╭──
/-! ### SMP: 15_sample_ports.md, R485 -/

/-- [3:0] CMD: Bit k: arm group k (R473). -/
def R.SMP.CTL.GRP_START : Field := ⟨0x300000, 0, 4, .cmd, 0x0, .immediate, none⟩
/-- [7:4] CMD: Bit k: stop group k (R476). -/
def R.SMP.CTL.GRP_STOP : Field := ⟨0x300000, 4, 4, .cmd, 0x0, .sampleFrame, none⟩
/-- [2:0] CFG: Port measured on TDC channel 26 (R482). -/
def R.SMP.CFG.LEAD0 : Field := ⟨0x300004, 0, 3, .cfg, 0b000, .second, none⟩
/-- [3] CFG: Lead 0 enabled. -/
def R.SMP.CFG.LEAD0_EN : Field := ⟨0x300004, 3, 1, .cfg, 0, .second, none⟩
/-- [6:4] CFG: Port measured on TDC channel 27. -/
def R.SMP.CFG.LEAD1 : Field := ⟨0x300004, 4, 3, .cfg, 0b001, .second, none⟩
/-- [7] CFG: Lead 1 enabled. -/
def R.SMP.CFG.LEAD1_EN : Field := ⟨0x300004, 7, 1, .cfg, 0, .second, none⟩
/-- [3:0] STAT: Bit k: group k armed. -/
def R.SMP.STAT.ARMED : Field := ⟨0x300008, 0, 4, .stat, 0x0, .immediate, none⟩
/-- [11:8] STAT: Last group failure: 0x0 none, 0x1 LATE, 0x2 PREROLL, 0x3 STEP, 0x4 MASTER, 0x5 NOTIME. -/
def R.SMP.STAT.FAIL_CAUSE : Field := ⟨0x300008, 8, 4, .stat, 0x0, .immediate, none⟩
/-- [16] STAT: Lead 0 statistics valid for the last second. -/
def R.SMP.STAT.PH_VALID0 : Field := ⟨0x300008, 16, 1, .stat, 0, .immediate, none⟩
/-- [17] STAT: Lead 1 statistics valid for the last second. -/
def R.SMP.STAT.PH_VALID1 : Field := ⟨0x300008, 17, 1, .stat, 0, .immediate, none⟩
/-- [0] RC: A group started. -/
def R.SMP.EVT.GRP_STARTED : Field := ⟨0x30000C, 0, 1, .rc, 0, .immediate, none⟩
/-- [1] RC: A group arm or start failed. -/
def R.SMP.EVT.GRP_FAIL : Field := ⟨0x30000C, 1, 1, .rc, 0, .immediate, none⟩
/-- [2] RC: Block write or commit rejected. -/
def R.SMP.EVT.CFG_REJECTED : Field := ⟨0x30000C, 2, 1, .rc, 0, .immediate, none⟩
/-- [2:0] LIVE: Interrupt enable per EVT bit. -/
def R.SMP.INT_EN.EN : Field := ⟨0x300010, 0, 3, .live, 0b000, .immediate, none⟩
/-- [15:0] LIVE: T_s, TIME96 [15:0]. -/
def R.SMP.GRP.START_FRAC.FRAC (i : Nat) : Field := ⟨0x300040 + i * 0x20, 0, 16, .live, 0x0000, .immediate, none⟩
/-- [29:0] LIVE: T_s, nanoseconds. -/
def R.SMP.GRP.START_NS.NS (i : Nat) : Field := ⟨0x300044 + i * 0x20, 0, 30, .live, 0, .immediate, none⟩
/-- [31:0] LIVE: T_s, seconds [31:0]. -/
def R.SMP.GRP.START_SEC_LO.SEC (i : Nat) : Field := ⟨0x300048 + i * 0x20, 0, 32, .live, 0, .immediate, none⟩
/-- [15:0] LIVE: T_s, seconds [47:32]. -/
def R.SMP.GRP.START_SEC_HI.SEC (i : Nat) : Field := ⟨0x30004C + i * 0x20, 0, 16, .live, 0x0000, .immediate, none⟩
/-- [2:0] LIVE: Master port (R474). -/
def R.SMP.GRP.CFG.MASTER (i : Nat) : Field := ⟨0x300050 + i * 0x20, 0, 3, .live, 0b000, .immediate, none⟩
/-- [15:0] STAT: Latest frame-edge stamp, TIME96 fields. -/
def R.SMP.LEAD.STAMP_FRAC.STAMP (i : Nat) : Field := ⟨0x3000C0 + i * 0x20, 0, 16, .stat, 0, .immediate, none⟩
/-- [29:0] STAT: Latest frame-edge stamp, TIME96 fields. -/
def R.SMP.LEAD.STAMP_NS.STAMP (i : Nat) : Field := ⟨0x3000C4 + i * 0x20, 0, 30, .stat, 0, .immediate, none⟩
/-- [31:0] STAT: Latest frame-edge stamp, TIME96 fields. -/
def R.SMP.LEAD.STAMP_SEC_LO.STAMP (i : Nat) : Field := ⟨0x3000C8 + i * 0x20, 0, 32, .stat, 0, .immediate, none⟩
/-- [15:0] STAT: Latest frame-edge stamp, TIME96 fields. -/
def R.SMP.LEAD.STAMP_SEC_HI.STAMP (i : Nat) : Field := ⟨0x3000CC + i * 0x20, 0, 16, .stat, 0, .immediate, none⟩
/-- [31:0] STAT: Latest PHASE, signed ps. -/
def R.SMP.LEAD.PHASE.PS (i : Nat) : Field := ⟨0x3000D0 + i * 0x20, 0, 32, .stat, 0, .immediate, none⟩
/-- [31:0] STAT: PHASE statistics of the last valid second, signed ps. -/
def R.SMP.LEAD.PH_MIN.PS (i : Nat) : Field := ⟨0x3000D4 + i * 0x20, 0, 32, .stat, 0, .immediate, none⟩
/-- [31:0] STAT: PHASE statistics of the last valid second, signed ps. -/
def R.SMP.LEAD.PH_MAX.PS (i : Nat) : Field := ⟨0x3000D8 + i * 0x20, 0, 32, .stat, 0, .immediate, none⟩
/-- [31:0] STAT: PHASE statistics of the last valid second, signed ps. -/
def R.SMP.LEAD.PH_MEAN.PS (i : Nat) : Field := ⟨0x3000DC + i * 0x20, 0, 32, .stat, 0, .immediate, none⟩
/-- [0] CMD: Commit group PORTn. -/
def R.SMP.PORT.CTL.COMMIT (i : Nat) : Field := ⟨0x300100 + i * 0x100, 0, 1, .cmd, 0, .second, none⟩
/-- [1] CMD: Ungrouped start (R471). -/
def R.SMP.PORT.CTL.START (i : Nat) : Field := ⟨0x300100 + i * 0x100, 1, 1, .cmd, 0, .immediate, none⟩
/-- [2] CMD: Stop (R470, R472). -/
def R.SMP.PORT.CTL.STOP (i : Nat) : Field := ⟨0x300100 + i * 0x100, 2, 1, .cmd, 0, .sampleFrame, none⟩
/-- [3] CMD: Commit group CSTXn at the next Z frame (R481). -/
def R.SMP.PORT.CTL.CS_COMMIT (i : Nat) : Field := ⟨0x300100 + i * 0x100, 3, 1, .cmd, 0, .sampleFrame, none⟩
/-- [0] CFG: Port enabled. -/
def R.SMP.PORT.CFG.EN (i : Nat) : Field := ⟨0x300104 + i * 0x100, 0, 1, .cfg, 0, .second, (some (.smpPort i))⟩
/-- [1] CFG: Drive SDO. -/
def R.SMP.PORT.CFG.TX_EN (i : Nat) : Field := ⟨0x300104 + i * 0x100, 1, 1, .cfg, 0, .second, (some (.smpPort i))⟩
/-- [2] CFG: Capture SDI. -/
def R.SMP.PORT.CFG.RX_EN (i : Nat) : Field := ⟨0x300104 + i * 0x100, 2, 1, .cfg, 0, .second, (some (.smpPort i))⟩
/-- [3] CFG: 0 two-channel, 1 AES3 (R466). -/
def R.SMP.PORT.CFG.MODE (i : Nat) : Field := ⟨0x300104 + i * 0x100, 3, 1, .cfg, 0, .second, (some (.smpPort i))⟩
/-- [4] CFG: 0 I2S, 1 left-justified (R467). -/
def R.SMP.PORT.CFG.JUST (i : Nat) : Field := ⟨0x300104 + i * 0x100, 4, 1, .cfg, 0, .second, (some (.smpPort i))⟩
/-- [5] CFG: Invert the frame edge. -/
def R.SMP.PORT.CFG.WS_INV (i : Nat) : Field := ⟨0x300104 + i * 0x100, 5, 1, .cfg, 0, .second, (some (.smpPort i))⟩
/-- [6] CFG: Exchange BCLK data edges. -/
def R.SMP.PORT.CFG.BCLK_INV (i : Nat) : Field := ⟨0x300104 + i * 0x100, 6, 1, .cfg, 0, .second, (some (.smpPort i))⟩
/-- [7] CFG: Resume from STALL (R470). -/
def R.SMP.PORT.CFG.AUTO_RESUME (i : Nat) : Field := ⟨0x300104 + i * 0x100, 7, 1, .cfg, 1, .second, (some (.smpPort i))⟩
/-- [9:8] CFG: Start group. -/
def R.SMP.PORT.CFG.GROUP (i : Nat) : Field := ⟨0x300104 + i * 0x100, 8, 2, .cfg, 0b00, .second, (some (.smpPort i))⟩
/-- [10] CFG: Member of GROUP. -/
def R.SMP.PORT.CFG.GROUP_EN (i : Nat) : Field := ⟨0x300104 + i * 0x100, 10, 1, .cfg, 0, .second, (some (.smpPort i))⟩
/-- [11] CFG: Generate CRCC on transmit (R481). -/
def R.SMP.PORT.CFG.CRC_GEN (i : Nat) : Field := ⟨0x300104 + i * 0x100, 11, 1, .cfg, 1, .second, (some (.smpPort i))⟩
/-- [5:0] CFG: Word length, 16–32. -/
def R.SMP.PORT.FMT.BITS (i : Nat) : Field := ⟨0x300108 + i * 0x100, 0, 6, .cfg, 0x18, .second, (some (.smpPort i))⟩
/-- [13:8] CFG: Slot length, BITS–32. -/
def R.SMP.PORT.FMT.SLOT (i : Nat) : Field := ⟨0x300108 + i * 0x100, 8, 6, .cfg, 0x20, .second, (some (.smpPort i))⟩
/-- [18:0] CFG: Nominal frame rate, Hz; 48,000 at reset. -/
def R.SMP.PORT.RATE.FS_NOM (i : Nat) : Field := ⟨0x30010C + i * 0x100, 0, 19, .cfg, 0x0BB80, .second, (some (.smpPort i))⟩
/-- [23:20] CFG: Out-of-rate frames that stall; 0 rejected. -/
def R.SMP.PORT.RATE.RATE_N (i : Nat) : Field := ⟨0x30010C + i * 0x100, 20, 4, .cfg, 0x2, .second, (some (.smpPort i))⟩
/-- [31:24] CFG: Rate tolerance, ppm; 50 at reset. -/
def R.SMP.PORT.RATE.TOL (i : Nat) : Field := ⟨0x30010C + i * 0x100, 24, 8, .cfg, 0x32, .second, (some (.smpPort i))⟩
/-- [15:0] CFG: Pre-roll frames, 1–65,535. -/
def R.SMP.PORT.ROLL.PREROLL (i : Nat) : Field := ⟨0x300110 + i * 0x100, 0, 16, .cfg, 0x0040, .second, (some (.smpPort i))⟩
/-- [31:16] CFG: Post-roll frames, 0–65,535. -/
def R.SMP.PORT.ROLL.POSTROLL (i : Nat) : Field := ⟨0x300110 + i * 0x100, 16, 16, .cfg, 0x0040, .second, (some (.smpPort i))⟩
/-- [1:0] CFG: Enabled slots (R478). -/
def R.SMP.PORT.MASK.SLOT_MASK (i : Nat) : Field := ⟨0x300114 + i * 0x100, 0, 2, .cfg, 0b11, .sampleFrame, none⟩
/-- [2:0] STAT: R470. -/
def R.SMP.PORT.STAT.STATE (i : Nat) : Field := ⟨0x300118 + i * 0x100, 0, 3, .stat, 0b000, .immediate, none⟩
/-- [3] STAT: Channels may be exchanged (R479). -/
def R.SMP.PORT.STAT.SWAP_RISK (i : Nat) : Field := ⟨0x300118 + i * 0x100, 3, 1, .stat, 0, .immediate, none⟩
/-- [4] STAT: R469. -/
def R.SMP.PORT.STAT.CLK_PRESENT (i : Nat) : Field := ⟨0x300118 + i * 0x100, 4, 1, .stat, 0, .immediate, none⟩
/-- [5] STAT: AES3 receiver locked (R468). -/
def R.SMP.PORT.STAT.AES_LOCK (i : Nat) : Field := ⟨0x300118 + i * 0x100, 5, 1, .stat, 0, .immediate, none⟩
/-- [6] STAT: START stamp from the TDC (R472). -/
def R.SMP.PORT.STAT.START_FINE (i : Nat) : Field := ⟨0x300118 + i * 0x100, 6, 1, .stat, 0, .immediate, none⟩
/-- [7] STAT: SDO driven (R483). -/
def R.SMP.PORT.STAT.SDO_DRIVEN (i : Nat) : Field := ⟨0x300118 + i * 0x100, 7, 1, .stat, 0, .immediate, none⟩
/-- [10:8] STAT: 0b000 none, 0b001 STOP, 0b010 RATE, 0b011 LOCK. -/
def R.SMP.PORT.STAT.STALL_CAUSE (i : Nat) : Field := ⟨0x300118 + i * 0x100, 8, 3, .stat, 0b000, .immediate, none⟩
/-- [0] RC: Frame 0 reached. -/
def R.SMP.PORT.EVT.STARTED (i : Nat) : Field := ⟨0x30011C + i * 0x100, 0, 1, .rc, 0, .immediate, none⟩
/-- [1] RC: Post-roll ended. -/
def R.SMP.PORT.EVT.STOPPED (i : Nat) : Field := ⟨0x30011C + i * 0x100, 1, 1, .rc, 0, .immediate, none⟩
/-- [2] RC: R479. -/
def R.SMP.PORT.EVT.UNDERRUN (i : Nat) : Field := ⟨0x30011C + i * 0x100, 2, 1, .rc, 0, .immediate, none⟩
/-- [3] RC: R479. -/
def R.SMP.PORT.EVT.OVERRUN (i : Nat) : Field := ⟨0x30011C + i * 0x100, 3, 1, .rc, 0, .immediate, none⟩
/-- [4] RC: STALL entered. -/
def R.SMP.PORT.EVT.STALL (i : Nat) : Field := ⟨0x30011C + i * 0x100, 4, 1, .rc, 0, .immediate, none⟩
/-- [5] RC: RUN re-entered from STALL. -/
def R.SMP.PORT.EVT.RESUMED (i : Nat) : Field := ⟨0x30011C + i * 0x100, 5, 1, .rc, 0, .immediate, none⟩
/-- [6] RC: Group start failed for this port (R474, R475). -/
def R.SMP.PORT.EVT.START_FAIL (i : Nat) : Field := ⟨0x30011C + i * 0x100, 6, 1, .rc, 0, .immediate, none⟩
/-- [7] RC: Channel status latched (R480). -/
def R.SMP.PORT.EVT.BLOCK (i : Nat) : Field := ⟨0x30011C + i * 0x100, 7, 1, .rc, 0, .immediate, none⟩
/-- [8] RC: Channel status changed. -/
def R.SMP.PORT.EVT.CS_CHANGE (i : Nat) : Field := ⟨0x30011C + i * 0x100, 8, 1, .rc, 0, .immediate, none⟩
/-- [9] RC: R469. -/
def R.SMP.PORT.EVT.FRAME_ERR (i : Nat) : Field := ⟨0x30011C + i * 0x100, 9, 1, .rc, 0, .immediate, none⟩
/-- [10] RC: Commit or command rejected. -/
def R.SMP.PORT.EVT.CFG_REJECTED (i : Nat) : Field := ⟨0x30011C + i * 0x100, 10, 1, .rc, 0, .immediate, none⟩
/-- [10:0] LIVE: Interrupt enable per EVT bit. -/
def R.SMP.PORT.INT_EN.EN (i : Nat) : Field := ⟨0x300120 + i * 0x100, 0, 11, .live, 0x000, .immediate, none⟩
/-- [31:12] CFG: Ring base [31:12]. -/
def R.SMP.PORT.TX_BASE_LO.ADDR (i : Nat) : Field := ⟨0x300124 + i * 0x100, 12, 20, .cfg, 0x00000, .second, (some (.smpPort i))⟩
/-- [1:0] CFG: Ring base [33:32]. -/
def R.SMP.PORT.TX_BASE_HI.ADDR (i : Nat) : Field := ⟨0x300128 + i * 0x100, 0, 2, .cfg, 0b00, .second, (some (.smpPort i))⟩
/-- [12:0] CFG: 4 KiB units, 1–4,096; 0 none. -/
def R.SMP.PORT.TX_SIZE.SIZE (i : Nat) : Field := ⟨0x30012C + i * 0x100, 0, 13, .cfg, 0x0000, .second, (some (.smpPort i))⟩
/-- [23:0] LIVE: Host-owned offsets, bytes (R477). -/
def R.SMP.PORT.TX_WR.PTR (i : Nat) : Field := ⟨0x300130 + i * 0x100, 0, 24, .live, 0, .immediate, none⟩
/-- [23:0] STAT: Port-owned offsets, bytes. -/
def R.SMP.PORT.TX_RD.PTR (i : Nat) : Field := ⟨0x300134 + i * 0x100, 0, 24, .stat, 0, .immediate, none⟩
/-- [31:12] CFG: Ring base [31:12]. -/
def R.SMP.PORT.RX_BASE_LO.ADDR (i : Nat) : Field := ⟨0x300138 + i * 0x100, 12, 20, .cfg, 0x00000, .second, (some (.smpPort i))⟩
/-- [1:0] CFG: Ring base [33:32]. -/
def R.SMP.PORT.RX_BASE_HI.ADDR (i : Nat) : Field := ⟨0x30013C + i * 0x100, 0, 2, .cfg, 0b00, .second, (some (.smpPort i))⟩
/-- [12:0] CFG: 4 KiB units, 1–4,096; 0 none. -/
def R.SMP.PORT.RX_SIZE.SIZE (i : Nat) : Field := ⟨0x300140 + i * 0x100, 0, 13, .cfg, 0x0000, .second, (some (.smpPort i))⟩
/-- [23:0] STAT: Port-owned offsets, bytes. -/
def R.SMP.PORT.RX_WR.PTR (i : Nat) : Field := ⟨0x300144 + i * 0x100, 0, 24, .stat, 0, .immediate, none⟩
/-- [23:0] LIVE: Host-owned offsets, bytes (R477). -/
def R.SMP.PORT.RX_RD.PTR (i : Nat) : Field := ⟨0x300148 + i * 0x100, 0, 24, .live, 0, .immediate, none⟩
/-- [31:0] CNT: Frames since frame 0, bits [31:0] and [63:32]. -/
def R.SMP.PORT.FRAMES_LO.COUNT (i : Nat) : Field := ⟨0x30014C + i * 0x100, 0, 32, .cnt, 0, .immediate, none⟩
/-- [31:0] CNT: Frames since frame 0, bits [31:0] and [63:32]. -/
def R.SMP.PORT.FRAMES_HI.COUNT (i : Nat) : Field := ⟨0x300150 + i * 0x100, 0, 32, .cnt, 0, .immediate, none⟩
/-- [31:0] STAT: Frame of the last mask change, bits [31:0]. -/
def R.SMP.PORT.MASK_FRAME.FRAME (i : Nat) : Field := ⟨0x300154 + i * 0x100, 0, 32, .stat, 0, .immediate, none⟩
/-- [15:0] STAT: Stamp of frame 0, TIME96 fields. -/
def R.SMP.PORT.START_FRAC.STAMP (i : Nat) : Field := ⟨0x300158 + i * 0x100, 0, 16, .stat, 0, .immediate, none⟩
/-- [29:0] STAT: Stamp of frame 0, TIME96 fields. -/
def R.SMP.PORT.START_NS.STAMP (i : Nat) : Field := ⟨0x30015C + i * 0x100, 0, 30, .stat, 0, .immediate, none⟩
/-- [31:0] STAT: Stamp of frame 0, TIME96 fields. -/
def R.SMP.PORT.START_SEC_LO.STAMP (i : Nat) : Field := ⟨0x300160 + i * 0x100, 0, 32, .stat, 0, .immediate, none⟩
/-- [15:0] STAT: Stamp of frame 0, TIME96 fields. -/
def R.SMP.PORT.START_SEC_HI.STAMP (i : Nat) : Field := ⟨0x300164 + i * 0x100, 0, 16, .stat, 0, .immediate, none⟩
/-- [31:0] CNT: R469, R479, R480. -/
def R.SMP.PORT.UNDERRUN_CNT.COUNT (i : Nat) : Field := ⟨0x300168 + i * 0x100, 0, 32, .cnt, 0, .immediate, none⟩
/-- [31:0] CNT: R469, R479, R480. -/
def R.SMP.PORT.OVERRUN_CNT.COUNT (i : Nat) : Field := ⟨0x30016C + i * 0x100, 0, 32, .cnt, 0, .immediate, none⟩
/-- [31:0] CNT: R469, R479, R480. -/
def R.SMP.PORT.FRAME_ERR_CNT.COUNT (i : Nat) : Field := ⟨0x300170 + i * 0x100, 0, 32, .cnt, 0, .immediate, none⟩
/-- [31:0] CNT: R469, R479, R480. -/
def R.SMP.PORT.STALL_CNT.COUNT (i : Nat) : Field := ⟨0x300174 + i * 0x100, 0, 32, .cnt, 0, .immediate, none⟩
/-- [31:0] CNT: R469, R479, R480. -/
def R.SMP.PORT.CS_ERR_CNT.COUNT (i : Nat) : Field := ⟨0x300178 + i * 0x100, 0, 32, .cnt, 0, .immediate, none⟩
/-- [31:0] STAT: i = 0–5: channel A bytes 4i to 4i + 3; i = 6–11: channel B; first byte in [31:24]. -/
def R.SMP.PORT.CS_RX.CS (i : Nat) (j : Nat) : Field := ⟨0x300180 + i * 0x100 + j * 0x4, 0, 32, .stat, 0, .immediate, none⟩
/-- [31:0] CFG: Transmit channel status, laid out as CS_RX. -/
def R.SMP.PORT.CS_TX.CS (i : Nat) (j : Nat) : Field := ⟨0x3001C0 + i * 0x100 + j * 0x4, 0, 32, .cfg, 0, .sampleFrame, (some (.smpCstx i))⟩
/-- [0] CFG: V bit of subframe 1. -/
def R.SMP.PORT.VTX.V_A (i : Nat) : Field := ⟨0x3001F0 + i * 0x100, 0, 1, .cfg, 0, .sampleFrame, (some (.smpCstx i))⟩
/-- [1] CFG: V bit of subframe 2. -/
def R.SMP.PORT.VTX.V_B (i : Nat) : Field := ⟨0x3001F0 + i * 0x100, 1, 1, .cfg, 0, .sampleFrame, (some (.smpCstx i))⟩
╰──
**Task objective:**
Give only the lines from the one holding "Port enabled. -/" through the one holding "def R.SMP.PORT.CFG.CRC_GEN (i", each restated exactly as it appears above.

**Solution:**
/-- [0] CFG: Port enabled. -/
def R.SMP.PORT.CFG.EN (i : Nat) : Field := ⟨0x300104 + i * 0x100, 0, 1, .cfg, 0, .second, (some (.smpPort i))⟩
/-- [1] CFG: Drive SDO. -/
def R.SMP.PORT.CFG.TX_EN (i : Nat) : Field := ⟨0x300104 + i * 0x100, 1, 1, .cfg, 0, .second, (some (.smpPort i))⟩
/-- [2] CFG: Capture SDI. -/
def R.SMP.PORT.CFG.RX_EN (i : Nat) : Field := ⟨0x300104 + i * 0x100, 2, 1, .cfg, 0, .second, (some (.smpPort i))⟩
/-- [3] CFG: 0 two-channel, 1 AES3 (R466). -/
def R.SMP.PORT.CFG.MODE (i : Nat) : Field := ⟨0x300104 + i * 0x100, 3, 1, .cfg, 0, .second, (some (.smpPort i))⟩
/-- [4] CFG: 0 I2S, 1 left-justified (R467). -/
def R.SMP.PORT.CFG.JUST (i : Nat) : Field := ⟨0x300104 + i * 0x100, 4, 1, .cfg, 0, .second, (some (.smpPort i))⟩
/-- [5] CFG: Invert the frame edge. -/
def R.SMP.PORT.CFG.WS_INV (i : Nat) : Field := ⟨0x300104 + i * 0x100, 5, 1, .cfg, 0, .second, (some (.smpPort i))⟩
/-- [6] CFG: Exchange BCLK data edges. -/
def R.SMP.PORT.CFG.BCLK_INV (i : Nat) : Field := ⟨0x300104 + i * 0x100, 6, 1, .cfg, 0, .second, (some (.smpPort i))⟩
/-- [7] CFG: Resume from STALL (R470). -/
def R.SMP.PORT.CFG.AUTO_RESUME (i : Nat) : Field := ⟨0x300104 + i * 0x100, 7, 1, .cfg, 1, .second, (some (.smpPort i))⟩
/-- [9:8] CFG: Start group. -/
def R.SMP.PORT.CFG.GROUP (i : Nat) : Field := ⟨0x300104 + i * 0x100, 8, 2, .cfg, 0b00, .second, (some (.smpPort i))⟩
/-- [10] CFG: Member of GROUP. -/
def R.SMP.PORT.CFG.GROUP_EN (i : Nat) : Field := ⟨0x300104 + i * 0x100, 10, 1, .cfg, 0, .second, (some (.smpPort i))⟩
/-- [11] CFG: Generate CRCC on transmit (R481). -/
def R.SMP.PORT.CFG.CRC_GEN (i : Nat) : Field := ⟨0x300104 + i * 0x100, 11, 1, .cfg, 1, .second, (some (.smpPort i))⟩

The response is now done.